As for training... "specificity" is the over-arching rule. If you have a target event, or type of event, you want to train for the efforts required in that event. (In addition to the usual / minimum requirements of fitness, threshold etc)


----------



## the_gormandizer (May 12, 2006)

Creakyknees said:


> I loooove roads like that... where is this?


It's in New Hampshire. The loop goes through Lebanon, Hanover and Enfield. I often ride it as an extended "lunch time" ride from my office.


----------



## johnlh (Sep 12, 2008)

If you are concerned about your knees, get less gear and enjoy.


----------



## old'n'slow (Sep 4, 2007)

I think these types of rides have a place/purpose. I did a ride similar to this one last Sunday - approximately 25 miles with 4000 ft of climbing. My riding buddy's Garmin showed a couple of places at 24%. On the upside, a 1.5 mile, 6% grade on my commute didn't seem nearly as difficult two days later. 

I won't do this on a regular basis, maybe every 4- 6 weeks or so...


----------



## medimond (Apr 26, 2009)

See if you can follow this. I'd liken it to skiing a black diamond run if your only an intermediate skier, most likely most can can make it down the slope slowly and in bad form. Was the skier just in survival mode or were they able to use good technique? What's the point of doing things if your technique goes out the window? Is 40 rpm good technique for an extended period of time?

Thoughts?


----------



## DM.Aelis (Jun 19, 2007)

I don't know if it's quite the same; in skiing, you have to develop technique on an easier slope, and maintain that technique (and improve it as you seek to maintain it) on more difficult slopes. Just like bike racing, fundamentals tend to break down when you're tired and fighting tooth and nail to survive. That's why they have to be trained so they're ready for that level of stress.

I don't think a 40rpm cadence is "bad technique". It's a sign that your'e being pushed to your limits, as in your aerobic limits, and in cycling that's the only way to improve and then to come back later at 60rpm or 80rpm (unless you just change gearing).

My point being: HTFU, go out on killer rides like this and throw a curve ball at your legs. You'll hurt, but you'll recover, and you'll be better for it.

I would say that if you can't hold a line while climbing, or you're near falling over/passing out, or you have health issues or serious consequences from the riding of steep grades, that you should reassess whether it's worth it or safe for you.

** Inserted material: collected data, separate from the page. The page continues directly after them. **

-- ==== Sys2Proof/Machine/Operands.lean ====
section
/-! DEFINITION. What commands and tasks name: the address map and each requester's reach (R30 to R34, R136, R137),
harness table entries (R408), hopper rings (R194, R195), task descriptors (R91) and parameter headers (R93). -/

namespace Sys2Proof.Machine

/-! Harness table entries (R408). -/

/-- The key of an entry: section type, table, index. -/
def tableKey (sect tab idx : Nat) : Nat := sect * 0x1000000 + tab * 0x100000 + idx

/-- The entry at an index, with valid set; empty where no entry stands (R409). -/
def State.entry (s : State) (sect tab idx : Nat) : List Byte := mapGet [] s.tables (tableKey sect tab idx)

/-- An entry stands at an index. -/
def State.hasEntry (s : State) (sect tab idx : Nat) : Bool := (s.entry sect tab idx) != []

/-- A little-endian field of an entry. -/
def State.entryAt (s : State) (sect tab idx off n : Nat) : Nat := leAt (s.entry sect tab idx) off n

/-- Put an entry in place, or remove it with the empty list. -/
def State.setEntry (s : State) (sect tab idx : Nat) (e : List Byte) : State :=
  { s with tables := mapSet [] s.tables (tableKey sect tab idx) e }

/-! The address map (R30). -/

/-- The ranges of R30 that an address may lie in. -/
inductive Region where
  | dram
  | seedbed (n : Nat)
  | furRegs (n : Nat)
  | hopperTable
  | hopRegs
  | block (b : Nat)
  | sram | rom | flash
  deriving DecidableEq, Repr

/-- The mapped range that holds an address; none: unmapped (R30, R33). -/
def State.region (s : State) (a : Nat) : Option Region :=
  if a < 0x2000000000 then (if a < s.dramMapped then some .dram else none)
  else if a / 0x100000000 = 0x40 then
    let n := a / 0x1000000 % 64
    let off := a % 0x1000000
    if 0x40 ≤ a / 0x1000000 % 256 then none
    else if off < 0x400000 then some (.seedbed n)
    else if 0x800000 ≤ off ∧ off < 0x810000 then some (.furRegs n)
    else none
  else if 0x4800000000 ≤ a ∧ a < 0x4800100000 then some .hopperTable
  else if 0x4800100000 ≤ a ∧ a < 0x4800110000 then some .hopRegs
  else if 0x5000000000 ≤ a ∧ a < 0x50000E0000 then some (.block (a / 0x10000 % 16))
  else if 0x5800000000 ≤ a ∧ a < 0x5800200000 then some .sram
  else if 0x5801000000 ≤ a ∧ a < 0x5801040000 then some .rom
  else if 0x6000000000 ≤ a ∧ a < 0x6010000000 then some .flash
  else none

/-- The range that holds n bytes from a wholly (R102). -/
def State.extentRegion (s : State) (a n : Nat) : Option Region :=
  match s.region a, s.region (a + (n - 1)) with
  | some r, some q => if r = q then some r else none
  | _, _ => none

/-! Fields and their resources (R27 to R29). -/

/-- FLD_STATUS.state of R200. -/
def State.fieldState (s : State) (f : Nat) : Nat := s.bits (Reg.fldStatus f) 2 0

/-- The states of R200. -/
def fldUnconfigured : Nat := 0
/-- Ready. -/
def fldReady : Nat := 1
/-- Running. -/
def fldRunning : Nat := 2
/-- Quiescing. -/
def fldQuiescing : Nat := 3
/-- Quiesced. -/
def fldQuiesced : Nat := 4
/-- Stopping. -/
def fldStopping : Nat := 5
/-- Stopped. -/
def fldStopped : Nat := 6

/-- Logical Furrow n belongs to Field f. -/
def State.furrowIn (s : State) (f n : Nat) : Bool := s.fieldOf n == some f

/-- A Field's hopper range, if it has one (FLD_HOPPERS). -/
def State.hopperRange (s : State) (f : Nat) : Option (Nat × Nat) :=
  if s.bit (Reg.fldHoppers f) 31 then some (s.bits (Reg.fldHoppers f) 14 0, s.bits (Reg.fldHoppers f) 30 16) else none

/-- Hopper h lies in Field f's range. -/
def State.hopperIn (s : State) (f h : Nat) : Bool :=
  match s.hopperRange f with
  | some (a, b) => a ≤ h && h ≤ b
  | none => false

/-- n bytes from a lie in Field f's own DRAM region. -/
def State.inFieldDram (s : State) (f a n : Nat) : Bool :=
  let base := s.reg64 (Reg.fldDramBaseLo f) (Reg.fldDramBaseHi f)
  let last := s.reg64 (Reg.fldDramLimitLo f) (Reg.fldDramLimitHi f)
  base < last && base ≤ a && a + n ≤ last + 1

/-- n bytes from a lie in a shared region that Field f may write, or read (R29, R408 DRAM_MAP table 1). The Field that writes a region
reads it too, whatever its reading mask says (DESIGN CHOICE, unsafe, log 96). -/
def State.inShared (s : State) (f a n : Nat) (write : Bool) : Bool :=
  (List.range 64).any fun i =>
    let e := s.entry 7 1 i
    e != [] && (leAt e 1 1 == f || (!write && bitOf (leAt e 2 1) f)) &&
      leAt e 8 8 ≤ a && a + n ≤ leAt e 16 8 + 1

/-- The headroom size of a Furrow's seedbed in bytes (R136). -/
def State.headroom (s : State) (n : Nat) : Nat := s.bits (Reg.furSbCtrl n) 20 15 * 0x10000

/-- The three ranges of R136 that n bytes from an offset may lie in: 0 Field range, 1 headroom, 2 system slice; an
extent that crosses them lies in the most restricted one it touches. -/
def State.seedRange (s : State) (fur off n : Nat) : Nat :=
  let last := off % 0x400000 + (n - 1)
  if 0x3F0000 ≤ last then 2 else if 0x3F0000 - s.headroom fur ≤ last then 1 else 0

/-- How a requester comes to memory: as itself, as a task of a class on its Furrow, as a check plot (R388), as gleaning
of a task of a Furrow, with the Reeve's reach (R219), or as the Intake for a Field. -/
inductive Reach where
  | req (r : Requester)
  | task (furrow cls : Nat)
  | check (furrow : Nat)
  | glean (furrow : Nat)
  | intake (field : Nat)
  deriving DecidableEq, Repr

/-- The mailbox window of block 7 (R311). -/
def mailboxBase : Nat := 0x500007C000

/-- A Field reaches n bytes from a, registers apart, as a task (with its class) or as its function. -/
def State.fieldReaches (s : State) (f : Nat) (cls : Option Nat) (a n : Nat) (write : Bool) : Bool :=
  match s.extentRegion a n with
  | some .dram => s.inFieldDram f a n || s.inShared f a n write
  | some (.seedbed m) =>
    s.furrowIn f m &&
      (s.seedRange m a n == 0 || (s.seedRange m a n == 1 && cls == some 0))
  | some .hopperTable => !write && s.hopperIn f ((a - 0x4800000000) / 32) && s.hopperIn f ((a + n - 1 - 0x4800000000) / 32)
  | some (.block 7) =>
    cls.isSome && mailboxBase ≤ a && a + n ≤ mailboxBase + 0x4000 &&
      (List.range ((a + n - 1) / 64 + 1 - a / 64)).all fun i =>
        s.hasEntry 9 1 ((a - mailboxBase) / 64 + i) && s.entryAt 9 1 ((a - mailboxBase) / 64 + i) 1 1 == f
  | _ => false

/-- n bytes from a lie in the system slice of Furrow n's seedbed (R388). -/
def inSystemSlice (fur a n : Nat) : Bool :=
  seedbedBase fur + 0x3F0000 ≤ a && a + n ≤ seedbedBase fur + 0x400000

/-- A start has not ended. -/
def State.starting (s : State) : Bool := !s.bit Reg.reeveBoot 31

/-- The device is in firmware recovery (R441). -/
def State.recovering (s : State) : Bool := s.starting && s.bits Reg.reeveBoot 30 29 == 3

/-- A host function in firmware recovery reaches function 0's part of the map only (R441). -/
def State.recoveryReach (s : State) (r : Requester) (a : Nat) : Bool :=
  !s.recovering || r == .reeve ||
    (r == .mgmt && [some Region.sram, some (.block 0), some (.block 10), some (.block 12)].contains (s.region a))

/-- First system hopper. -/
def sysHopper : Nat := 32704

/-- Hopper h is a system hopper (R192). -/
def isSystem (h : Nat) : Bool := sysHopper ≤ h

/-- A Field's function reaches n bytes from a (R32). -/
def State.functionReaches (s : State) (f a n : Nat) (write : Bool) : Bool :=
  match s.extentRegion a n with
  | some (.furRegs m) => s.furrowIn f m
  | some .hopRegs =>
    s.fieldState f != fldUnconfigured &&
      (a == Reg.hopDoorbell || a == Reg.hopSkip || a == Reg.hopCntReset ||
        (Reg.fldCtrl f ≤ a && a < Reg.fldCtrl f + 0x100) || (Reg.yokeRate f 0 ≤ a && a < Reg.yokeRate f 0 + 0x40))
  | _ => s.fieldState f != fldUnconfigured && s.fieldReaches f none a n write

/-- A Furrow engine reaches n bytes from a with the reach of the task it runs: a check plot's its system slice, another's
its class's (R137, R388). -/
def State.engineReaches (s : State) (m a n : Nat) (write : Bool) : Bool :=
  match (s.furrow m).task with
  | some t =>
    if isSystem t.hopper then inSystemSlice m a n
    else (s.fieldOf m).any fun f => s.fieldReaches f (some (s.hopper t.hopper).cls) a n write
  | none => (s.fieldOf m).any fun f => s.fieldReaches f (some 3) a n write

/-- The reach of R32 and R137 over n bytes from a. -/
def State.reaches (s : State) (r : Reach) (a n : Nat) (write : Bool) : Bool :=
  match r with
  | .req .reeve => (s.extentRegion a n).isSome
  | .req .mgmt => (s.extentRegion a n).isSome && s.recoveryReach .mgmt a
  | .req .loader => (s.extentRegion a n).isSome
  | .req .safety =>
    match s.extentRegion a n with
    | some (.seedbed m) => inSystemSlice m a n
    | some (.furRegs _) => true
    | some (.block 10) => true
    | some .hopRegs => a == Reg.hopDoorbell
    | _ => false
  | .req (.field f) => s.functionReaches f a n write && s.recoveryReach (.field f) a
  | .req (.furrow m) => s.engineReaches m a n write
  | .task m cls =>
    match s.fieldOf m with
    | some f => s.fieldReaches f (some cls) a n write
    | none => false
  | .check m => inSystemSlice m a n
  | .glean _ => (s.extentRegion a n).isSome
  | .intake f =>
    match s.extentRegion a n with
    | some .dram => s.inFieldDram f a n
    | some (.seedbed m) => s.furrowIn f m && s.seedRange m a n == 0
    | _ => false

/-- The block bytes of fault codes (R22). -/
def blockBytes : List Nat := List.range 14 ++ [0x20, 0x21, 0x22]

/-- The code of the F0 entry of an access that R15 or R34 drops: a block byte of R22 and a cause, both free. -/
def accessFault (a : Nat) : Nat :=
  let c := (Config.accessCode a).toNat
  (blockBytes[c / 256 % 17]?).getD 0 * 256 + c % 256

/-- The F0 entry of an access to an unmapped offset or outside the requester's reach (R15, R34). The manual gives the
entry no code: a free value; its info field carries the requester in a coding that is free too (DESIGN CHOICE, safe,
logs 11 and 12). -/
def denied (s : State) (r : Requester) (a : Nat) : State :=
  s.raise { code := accessFault a, cls := 0, info := some (Config.requesterInfo (requesterCode r)).toNat }

/-! Hopper entries (R195). -/

/-- The hopper holds a task that its Furrow may accept next: posted, or to be run again (R199, R204, R205). -/
def State.hopperReady (s : State) (h : Nat) : Bool :=
  let x := s.hopper h
  x.enable && x.stage == .idle && (x.inflight || x.head != x.tail) &&
    (isSystem h || s.fieldState x.field == fldRunning) && s.bits (Reg.furStatus x.furrow) 2 0 != 3

/-- HopperState of R195 as the entry shows it. A hopper that a doorbell has filled shows pending in every Field state (R196);
one bound to a fenced Furrow never does (R393). -/
def State.hopperStateCode (s : State) (h : Nat) : Nat :=
  match (s.hopper h).stage with
  | .running => 2
  | .parked => 3
  | .frozen => 4
  | .idle =>
    let x := s.hopper h
    bval (x.enable && (x.inflight || x.head != x.tail) && s.bits (Reg.furStatus x.furrow) 2 0 != 3)

/-- The 32 bytes of a hopper state entry (R195). -/
def State.hopperBytes (s : State) (h : Nat) : List Byte :=
  let x := s.hopper h
  leBytes 8 (x.base % 2 ^ 40 + x.k * 2 ^ 40 + x.field * 2 ^ 44 + x.cls * 2 ^ 47 + x.furrow * 2 ^ 49 +
      x.retries * 2 ^ 55 + bval x.enable * 2 ^ 57) ++
    leBytes 2 x.head ++ leBytes 2 x.tail ++ leBytes 4 x.done ++
    leBytes 1 (s.hopperStateCode h + x.tries * 8 + bval x.inflight * 32) ++ leBytes 1 x.park ++
    leBytes 2 x.fault ++ leBytes 12 0

/-- The address of the descriptor at a hopper's head slot (R194). -/
def Hopper.headSlot (x : Hopper) : Nat := x.base + 64 * (x.head % 2 ^ x.k)

/-- A byte of readable memory: the hopper table through its entries, every other byte from its store. -/
def State.viewByte (s : State) (a : Nat) : Byte :=
  if 0x4800000000 ≤ a ∧ a < 0x4800100000 then
    ((s.hopperBytes ((a - 0x4800000000) / 32))[(a - 0x4800000000) % 32]?).getD 0
  else if 0x5801000000 ≤ a ∧ a < 0x5801040000 then Config.romByte (a - 0x5801000000)
  else s.byte a

/-- n bytes of readable memory. -/
def State.view (s : State) (a n : Nat) : List Byte := (List.range n).map fun i => s.viewByte (a + i)

/-! Descriptors (R91). -/

/-- The descriptor that 64 bytes spell. -/
def decodeDesc (bs : List Byte) : Desc :=
  let w (i : Nat) : Nat := leAt bs (8 * i) 8
  { op := bitsOf (w 0) 7 0, guardA := bitOf (w 0) 8, guardB := bitOf (w 0) 9, guardDst := bitOf (w 0) 10
    hasScale := bitOf (w 0) 11, hasBias := bitOf (w 0) 12, zcA := bitOf (w 0) 13, zcDst := bitOf (w 0) 14
    budget := bitsOf (w 0) 30 16, tag := bitsOf (w 0) 63 32
    fmtA := bitsOf (w 1) 3 0, fmtB := bitsOf (w 1) 7 4, fmtOut := bitsOf (w 1) 11 8
    scaleABf16 := bitOf (w 1) 12, scaleBBf16 := bitOf (w 1) 13, round := bitsOf (w 1) 15 14
    g := bitsOf (w 1) 17 16, gOut := bitsOf (w 1) 19 18, nOut := bitsOf (w 1) 26 20, seed := bitsOf (w 1) 63 32
    aAddr := bitsOf (w 2) 39 0, aGen := bitsOf (w 2) 55 40, bAddr := bitsOf (w 3) 39 0, bGen := bitsOf (w 3) 55 40
    dstAddr := bitsOf (w 4) 39 0, dstGen := bitsOf (w 4) 55 40
    paramAddr := bitsOf (w 5) 39 0, tiles := bitsOf (w 5) 55 40, paramLen := bitsOf (w 5) 63 56
    stubbleAddr := bitsOf (w 6) 39 0, stage := bitsOf (w 6) 47 40
    reservedSet := bitOf (w 0) 15 || bitOf (w 0) 31 || bitsOf (w 1) 31 27 != 0 || bitsOf (w 2) 63 56 != 0 ||
      bitsOf (w 3) 63 56 != 0 || bitsOf (w 4) 63 56 != 0 || bitsOf (w 6) 63 48 != 0 || bitsOf (w 7) 31 0 != 0
    crcOk := bitsOf (w 7) 63 32 == (crc32c (bs.take 60)).toNat }

/-- The descriptor at an address. -/
def State.descAt (s : State) (a : Nat) : Desc := decodeDesc (s.bytes a 64)

/-- Entry i of the parameter header: an address, or 0 where absent (R93). -/
def State.header (s : State) (d : Desc) (i : Nat) : Nat := s.le (d.paramAddr + 8 * i) 8

/-- The i-th 32-bit value of the op-specific part, from granule 3 (R94, R95). -/
def State.param (s : State) (d : Desc) (i : Nat) : Nat := s.le (d.paramAddr + 96 + 4 * i) 4

/-- Operand group size G (R64). -/
def Desc.groupSize (d : Desc) : Nat := 32 * 2 ^ d.g

/-- Output group size G_out, 0 for none (R70). -/
def Desc.outGroup (d : Desc) : Nat := if d.gOut = 0 then 0 else 16 * 2 ^ d.gOut

/-! Stubble words (R104). -/

/-- The 32-byte granule of a stubble word. -/
def stubbleBytes (tag committed total fault state events : Nat) : List Byte :=
  let b := leBytes 4 tag ++ leBytes 2 committed ++ leBytes 2 total ++ leBytes 2 fault ++ leBytes 1 state ++
    leBytes 1 (min events 255)
  b ++ leBytes 4 (crc32c b).toNat ++ leBytes 16 0

/-- A stubble word that can be read for a descriptor (R105). -/
def stubbleReadable (w : List Byte) (d : Desc) : Bool :=
  leAt w 12 4 == (crc32c (w.take 12)).toNat && leAt w 10 1 < 5 && leAt w 0 4 == d.tag && leAt w 6 2 == d.tiles

/-- The sum of event counts. -/
def sumNat (l : List Nat) : Nat := l.foldl (· + ·) 0

end Sys2Proof.Machine
end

Personally, I'd say that you'd get nothing but gains from doing rides like this.

And as a local, guessing that this is King/Eastman/Methodist...killer ride. If you're not rolling out at the beginning of that ride loaded for bear, you're in for a very mentally and physically tough (albeit short) ride.


----------



## the_gormandizer (May 12, 2006)

DM.Aelis said:


> And as a local, guessing that this is King/Eastman/Methodist...killer ride.


Nailed it! Trescott/King/Eastman/Methodist. I call this ride the "Four Sisters" --- when I am in polite company. By the way, a buddy of mine did actually fall over on the steep part of Eastman (around 28% if you believe the Garmin) when they were resurfacing it a couple of years ago. He unloaded his front wheel, did a wheelie on the gravel, and down he went. :cryin: 

In general, I do try to HTFU and ride. But as I age I am becoming more conscious of my recovery ability and want to train as effectively as possible. I don't have a coach, but I am reading books like Friel's and Carmichael's and trying to structure training around some of their workouts.

I think this ride is great preparation for rides like Ascutney, Hurricane or the gaps.


----------